What the task asks: Using the records below, repeat exactly the lines from the one holding "reads back -/" through the one holding "State).time = x := rfl", both ends included, and no others.

Stored data entries:
# # # #

-- ==== Sys2Proof/Laws/State.lean ====
section
/-! SUPPORT. The parts of the state under record updates: an updated part reads back, every other part keeps its
value, and `Only` composes. One lemma for each combination of parts that the model updates at once. -/

namespace Sys2Proof.Machine

/-- A command that answers `t` answers a state with every property of `t`. -/
theorem Answers.intro {i : Instr} {s t : State} {P : State → Prop} (h : exec i s = .next t) (p : P t) : Answers i s P :=
  ⟨t, h, p⟩

/-! ### An updated part reads back -/

@[simp] theorem upd_pending (s : State) (x : Part.Ty .pending) : ({ s with pending := x } : State).pending = x := rfl
@[simp] theorem upd_clk (s : State) (x : Part.Ty .clk) : ({ s with clk := x } : State).clk = x := rfl
@[simp] theorem upd_freeCount (s : State) (x : Part.Ty .freeCount) : ({ s with freeCount := x } : State).freeCount = x := rfl
@[simp] theorem upd_out (s : State) (x : Part.Ty .out) : ({ s with out := x } : State).out = x := rfl
@[simp] theorem upd_unitId (s : State) (x : Part.Ty .unitId) : ({ s with unitId := x } : State).unitId = x := rfl
@[simp] theorem upd_hwIssue (s : State) (x : Part.Ty .hwIssue) : ({ s with hwIssue := x } : State).hwIssue = x := rfl
@[simp] theorem upd_unitNo (s : State) (x : Part.Ty .unitNo) : ({ s with unitNo := x } : State).unitNo = x := rfl
@[simp] theorem upd_upos (s : State) (x : Part.Ty .upos) : ({ s with upos := x } : State).upos = x := rfl
@[simp] theorem upd_unplaced (s : State) (x : Part.Ty .unplaced) : ({ s with unplaced := x } : State).unplaced = x := rfl
@[simp] theorem upd_cfg (s : State) (x : Part.Ty .cfg) : ({ s with cfg := x } : State).cfg = x := rfl
@[simp] theorem upd_line (s : State) (x : Part.Ty .line) : ({ s with line := x } : State).line = x := rfl
@[simp] theorem upd_cyc (s : State) (x : Part.Ty .cyc) : ({ s with cyc := x } : State).cyc = x := rfl
@[simp] theorem upd_set (s : State) (x : Part.Ty .set) : ({ s with set := x } : State).set = x := rfl
@[simp] theorem upd_time (s : State) (x : Part.Ty .time) : ({ s with time := x } : State).time = x := rfl
@[simp] theorem upd_skim (s : State) (x : Part.Ty .skim) : ({ s with skim := x } : State).skim = x := rfl
@[simp] theorem upd_route (s : State) (x : Part.Ty .route) : ({ s with route := x } : State).route = x := rfl
@[simp] theorem upd_bridge (s : State) (x : Part.Ty .bridge) : ({ s with bridge := x } : State).bridge = x := rfl
@[simp] theorem upd_veh (s : State) (x : Part.Ty .veh) : ({ s with veh := x } : State).veh = x := rfl
@[simp] theorem upd_fld (s : State) (x : Part.Ty .fld) : ({ s with fld := x } : State).fld = x := rfl
@[simp] theorem upd_recorder (s : State) (x : Part.Ty .recorder) : ({ s with recorder := x } : State).recorder = x := rfl
@[simp] theorem upd_cmd (s : State) (x : Part.Ty .cmd) : ({ s with cmd := x } : State).cmd = x := rfl
@[simp] theorem upd_host (s : State) (x : Part.Ty .host) : ({ s with host := x } : State).host = x := rfl
@[simp] theorem upd_pres (s : State) (x : Part.Ty .pres) : ({ s with pres := x } : State).pres = x := rfl
@[simp] theorem upd_img (s : State) (x : Part.Ty .img) : ({ s with img := x } : State).img = x := rfl
@[simp] theorem upd_mon (s : State) (x : Part.Ty .mon) : ({ s with mon := x } : State).mon = x := rfl
@[simp] theorem upd_start (s : State) (x : Part.Ty .start) : ({ s with start := x } : State).start = x := rfl
@[simp] theorem upd_pair (s : State) (x : Part.Ty .pair) : ({ s with pair := x } : State).pair = x := rfl
@[simp] theorem upd_sleep (s : State) (x : Part.Ty .sleep) : ({ s with sleep := x } : State).sleep = x := rfl
@[simp] theorem upd_safe (s : State) (x : Part.Ty .safe) : ({ s with safe := x } : State).safe = x := rfl

/-! ### `Only` composes -/

theorem Only.rfl' (w : List Part) (s : State) : Only w s s := fun _ _ => rfl
theorem Only.trans {w : List Part} {s t u : State} (a : Only w s t) (b : Only w t u) : Only w s u :=
  fun p h => (b p h).trans (a p h)
theorem Only.mono {v w : List Part} {s t : State} (a : Only v s t) (h : ∀ p ∈ v, p ∈ w) : Only w s t :=
  fun p k => a p (fun m => k (h p m))
theorem Only.foldl {α : Type} {w : List Part} (f : State → α → State) (h : ∀ s x, Only w s (f s x)) (l : List α) (s : State) :
    Only w s (l.foldl f s) := by
  induction l generalizing s with
  | nil => exact Only.rfl' w s
  | cons x t ih => exact (h s x).trans (ih (f s x))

# # # #

Reply:
/-! ### An updated part reads back -/

@[simp] theorem upd_pending (s : State) (x : Part.Ty .pending) : ({ s with pending := x } : State).pending = x := rfl
@[simp] theorem upd_clk (s : State) (x : Part.Ty .clk) : ({ s with clk := x } : State).clk = x := rfl
@[simp] theorem upd_freeCount (s : State) (x : Part.Ty .freeCount) : ({ s with freeCount := x } : State).freeCount = x := rfl
@[simp] theorem upd_out (s : State) (x : Part.Ty .out) : ({ s with out := x } : State).out = x := rfl
@[simp] theorem upd_unitId (s : State) (x : Part.Ty .unitId) : ({ s with unitId := x } : State).unitId = x := rfl
@[simp] theorem upd_hwIssue (s : State) (x : Part.Ty .hwIssue) : ({ s with hwIssue := x } : State).hwIssue = x := rfl
@[simp] theorem upd_unitNo (s : State) (x : Part.Ty .unitNo) : ({ s with unitNo := x } : State).unitNo = x := rfl
@[simp] theorem upd_upos (s : State) (x : Part.Ty .upos) : ({ s with upos := x } : State).upos = x := rfl
@[simp] theorem upd_unplaced (s : State) (x : Part.Ty .unplaced) : ({ s with unplaced := x } : State).unplaced = x := rfl
@[simp] theorem upd_cfg (s : State) (x : Part.Ty .cfg) : ({ s with cfg := x } : State).cfg = x := rfl
@[simp] theorem upd_line (s : State) (x : Part.Ty .line) : ({ s with line := x } : State).line = x := rfl
@[simp] theorem upd_cyc (s : State) (x : Part.Ty .cyc) : ({ s with cyc := x } : State).cyc = x := rfl
@[simp] theorem upd_set (s : State) (x : Part.Ty .set) : ({ s with set := x } : State).set = x := rfl
@[simp] theorem upd_time (s : State) (x : Part.Ty .time) : ({ s with time := x } : State).time = x := rfl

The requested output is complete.